__Source records__

-- ==== Sys2Proof/Laws/FrameReads.lean ====
section
/-! SUPPORT. Laws/FrameReads.lean: what each operation of Machine/Reads.lean leaves as it was. -/

namespace Sys2Proof

open Sys2Proof.Machine

theorem windowRead_frame (s : State) (a1 : Nat) (a2 : Nat) : Frame touches58 s (State.windowRead s a1 a2) := by
  have hs := Frame.refl touches58 s
  unfold State.windowRead
  extract_lets -merge -useContext -underBinder x0
  have h1 : Frame touches58 s x0 := by
    unfold x0
    refine Frame.ite (fun _ => ?_) (fun _ => ?_)
    · refine Frame.after ?_ (Frame.mono rfl (nodeFill_frame _ _))
      exact hs
    · exact hs
  clear_value x0
  refine Frame.ite (fun _ => ?_) (fun _ => ?_)
  · exact Frame.upd hs (.inl rfl) (.inl rfl) (.inr rfl) (.inr rfl) (.inl rfl) (.inl rfl) (.inl rfl) (.inl rfl) (.inl rfl) (.inl rfl) (.inl ⟨rfl, rfl, rfl⟩) (.inl rfl) (.inl ⟨rfl, rfl, rfl⟩) (.inl ⟨rfl, rfl⟩) (.inl ⟨rfl, rfl, rfl, rfl, rfl, rfl, rfl, rfl⟩) (.inl ⟨rfl, rfl⟩) (.inl ⟨rfl, rfl, rfl, rfl, rfl, rfl, rfl, rfl, rfl, rfl⟩) (.inl ⟨rfl, rfl⟩) (.inl ⟨rfl, rfl⟩) (.inl rfl) (.inl rfl) (.inl rfl) (.inl rfl) (.inl ⟨rfl, rfl, rfl, rfl, rfl, rfl, rfl, rfl, rfl⟩) (.inl ⟨rfl, rfl, rfl, rfl, rfl, rfl, rfl, rfl, rfl⟩) (.inl ⟨rfl, rfl, rfl⟩) (.inl ⟨rfl, rfl, rfl, rfl, rfl, rfl, rfl, rfl, rfl, rfl, rfl, rfl, rfl, rfl, rfl, rfl, rfl, rfl, rfl, rfl, rfl, rfl, rfl, rfl, rfl, rfl, rfl⟩) (.inl ⟨rfl, rfl, rfl, rfl, rfl, rfl, rfl, rfl, rfl, rfl, rfl, rfl⟩) (.inl ⟨rfl, rfl, rfl, rfl, rfl, rfl, rfl, rfl, rfl⟩) (.inl ⟨rfl, rfl, rfl⟩) (.inl ⟨rfl, rfl, rfl⟩) (.inl ⟨rfl, rfl, rfl, rfl, rfl, rfl, rfl, rfl, rfl⟩) (.inl rfl) (.inl rfl) (.inl rfl) (.inl rfl) (.inl ⟨rfl, rfl⟩) (.inl ⟨rfl, rfl⟩) (.inl rfl) (.inl ⟨rfl, rfl, rfl, rfl, rfl⟩) (.inr rfl) (.inl ⟨rfl, rfl, rfl, rfl⟩) (.inl ⟨rfl, rfl, rfl⟩) (.inl rfl) (.inl ⟨rfl, rfl⟩) (.inl ⟨rfl, rfl, rfl, rfl, rfl, rfl, rfl⟩) (.inl ⟨rfl, rfl, rfl, rfl, rfl⟩) (.inl rfl) (.inl ⟨rfl, rfl, rfl, rfl, rfl, rfl⟩) (.inl ⟨rfl, rfl, rfl, rfl, rfl, rfl, rfl, rfl, rfl, rfl, rfl⟩) (.inl ⟨rfl, rfl, rfl, rfl⟩) (.inl rfl) (.inr rfl) (.inl ⟨rfl, rfl, rfl, rfl, rfl, rfl, rfl, rfl, rfl, rfl, rfl, rfl⟩) (.inl ⟨rfl, rfl⟩) (.inl ⟨rfl, rfl, rfl, rfl, rfl, rfl⟩) (.inl ⟨rfl, rfl, rfl, rfl, rfl, rfl⟩) (.inl ⟨rfl, rfl, rfl, rfl, rfl, rfl, rfl, rfl, rfl, rfl, rfl, rfl⟩) (.inl ⟨rfl, rfl, rfl⟩) (.inl ⟨rfl, rfl, rfl, rfl⟩) (.inl ⟨rfl, rfl, rfl, rfl, rfl⟩) (.inl ⟨rfl, rfl, rfl, rfl, rfl, rfl, rfl, rfl, rfl, rfl⟩) (.inl ⟨rfl, rfl, rfl, rfl, rfl, rfl, rfl, rfl, rfl⟩) (.inl ⟨rfl, rfl, rfl, rfl, rfl, rfl, rfl, rfl, rfl, rfl, rfl, rfl, rfl⟩) (.inl ⟨rfl, rfl, rfl⟩) (.inl ⟨rfl, rfl, rfl, rfl, rfl⟩) (.inl rfl) (.inl rfl) (.inr rfl) (.inr rfl) (.inl rfl) (.inl rfl) (.inl ⟨rfl, rfl, rfl⟩) (.inl rfl)
  · exact Frame.upd h1 (.inl rfl) (.inl rfl) (.inr rfl) (.inr rfl) (.inl rfl) (.inl rfl) (.inl rfl) (.inl rfl) (.inl rfl) (.inl rfl) (.inl ⟨rfl, rfl, rfl⟩) (.inl rfl) (.inl ⟨rfl, rfl, rfl⟩) (.inl ⟨rfl, rfl⟩) (.inl ⟨rfl, rfl, rfl, rfl, rfl, rfl, rfl, rfl⟩) (.inl ⟨rfl, rfl⟩) (.inl ⟨rfl, rfl, rfl, rfl, rfl, rfl, rfl, rfl, rfl, rfl⟩) (.inl ⟨rfl, rfl⟩) (.inl ⟨rfl, rfl⟩) (.inl rfl) (.inl rfl) (.inl rfl) (.inl rfl) (.inl ⟨rfl, rfl, rfl, rfl, rfl, rfl, rfl, rfl, rfl⟩) (.inl ⟨rfl, rfl, rfl, rfl, rfl, rfl, rfl, rfl, rfl⟩) (.inl ⟨rfl, rfl, rfl⟩) (.inl ⟨rfl, rfl, rfl, rfl, rfl, rfl, rfl, rfl, rfl, rfl, rfl, rfl, rfl, rfl, rfl, rfl, rfl, rfl, rfl, rfl, rfl, rfl, rfl, rfl, rfl, rfl, rfl⟩) (.inl ⟨rfl, rfl, rfl, rfl, rfl, rfl, rfl, rfl, rfl, rfl, rfl, rfl⟩) (.inl ⟨rfl, rfl, rfl, rfl, rfl, rfl, rfl, rfl, rfl⟩) (.inl ⟨rfl, rfl, rfl⟩) (.inl ⟨rfl, rfl, rfl⟩) (.inl ⟨rfl, rfl, rfl, rfl, rfl, rfl, rfl, rfl, rfl⟩) (.inl rfl) (.inl rfl) (.inl rfl) (.inl rfl) (.inl ⟨rfl, rfl⟩) (.inl ⟨rfl, rfl⟩) (.inl rfl) (.inl ⟨rfl, rfl, rfl, rfl, rfl⟩) (.inr rfl) (.inl ⟨rfl, rfl, rfl, rfl⟩) (.inl ⟨rfl, rfl, rfl⟩) (.inl rfl) (.inl ⟨rfl, rfl⟩) (.inl ⟨rfl, rfl, rfl, rfl, rfl, rfl, rfl⟩) (.inl ⟨rfl, rfl, rfl, rfl, rfl⟩) (.inl rfl) (.inl ⟨rfl, rfl, rfl, rfl, rfl, rfl⟩) (.inl ⟨rfl, rfl, rfl, rfl, rfl, rfl, rfl, rfl, rfl, rfl, rfl⟩) (.inl ⟨rfl, rfl, rfl, rfl⟩) (.inl rfl) (.inr rfl) (.inl ⟨rfl, rfl, rfl, rfl, rfl, rfl, rfl, rfl, rfl, rfl, rfl, rfl⟩) (.inl ⟨rfl, rfl⟩) (.inl ⟨rfl, rfl, rfl, rfl, rfl, rfl⟩) (.inl ⟨rfl, rfl, rfl, rfl, rfl, rfl⟩) (.inl ⟨rfl, rfl, rfl, rfl, rfl, rfl, rfl, rfl, rfl, rfl, rfl, rfl⟩) (.inl ⟨rfl, rfl, rfl⟩) (.inl ⟨rfl, rfl, rfl, rfl⟩) (.inl ⟨rfl, rfl, rfl, rfl, rfl⟩) (.inl ⟨rfl, rfl, rfl, rfl, rfl, rfl, rfl, rfl, rfl, rfl⟩) (.inl ⟨rfl, rfl, rfl, rfl, rfl, rfl, rfl, rfl, rfl⟩) (.inl ⟨rfl, rfl, rfl, rfl, rfl, rfl, rfl, rfl, rfl, rfl, rfl, rfl, rfl⟩) (.inl ⟨rfl, rfl, rfl⟩) (.inl ⟨rfl, rfl, rfl, rfl, rfl⟩) (.inl rfl) (.inl rfl) (.inr rfl) (.inr rfl) (.inl rfl) (.inl rfl) (.inl ⟨rfl, rfl, rfl⟩) (.inl rfl)

end Sys2Proof
end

__The problem__
Please work out how many lines in this listing contain "Laws", then give only that number.

__Answer section__
2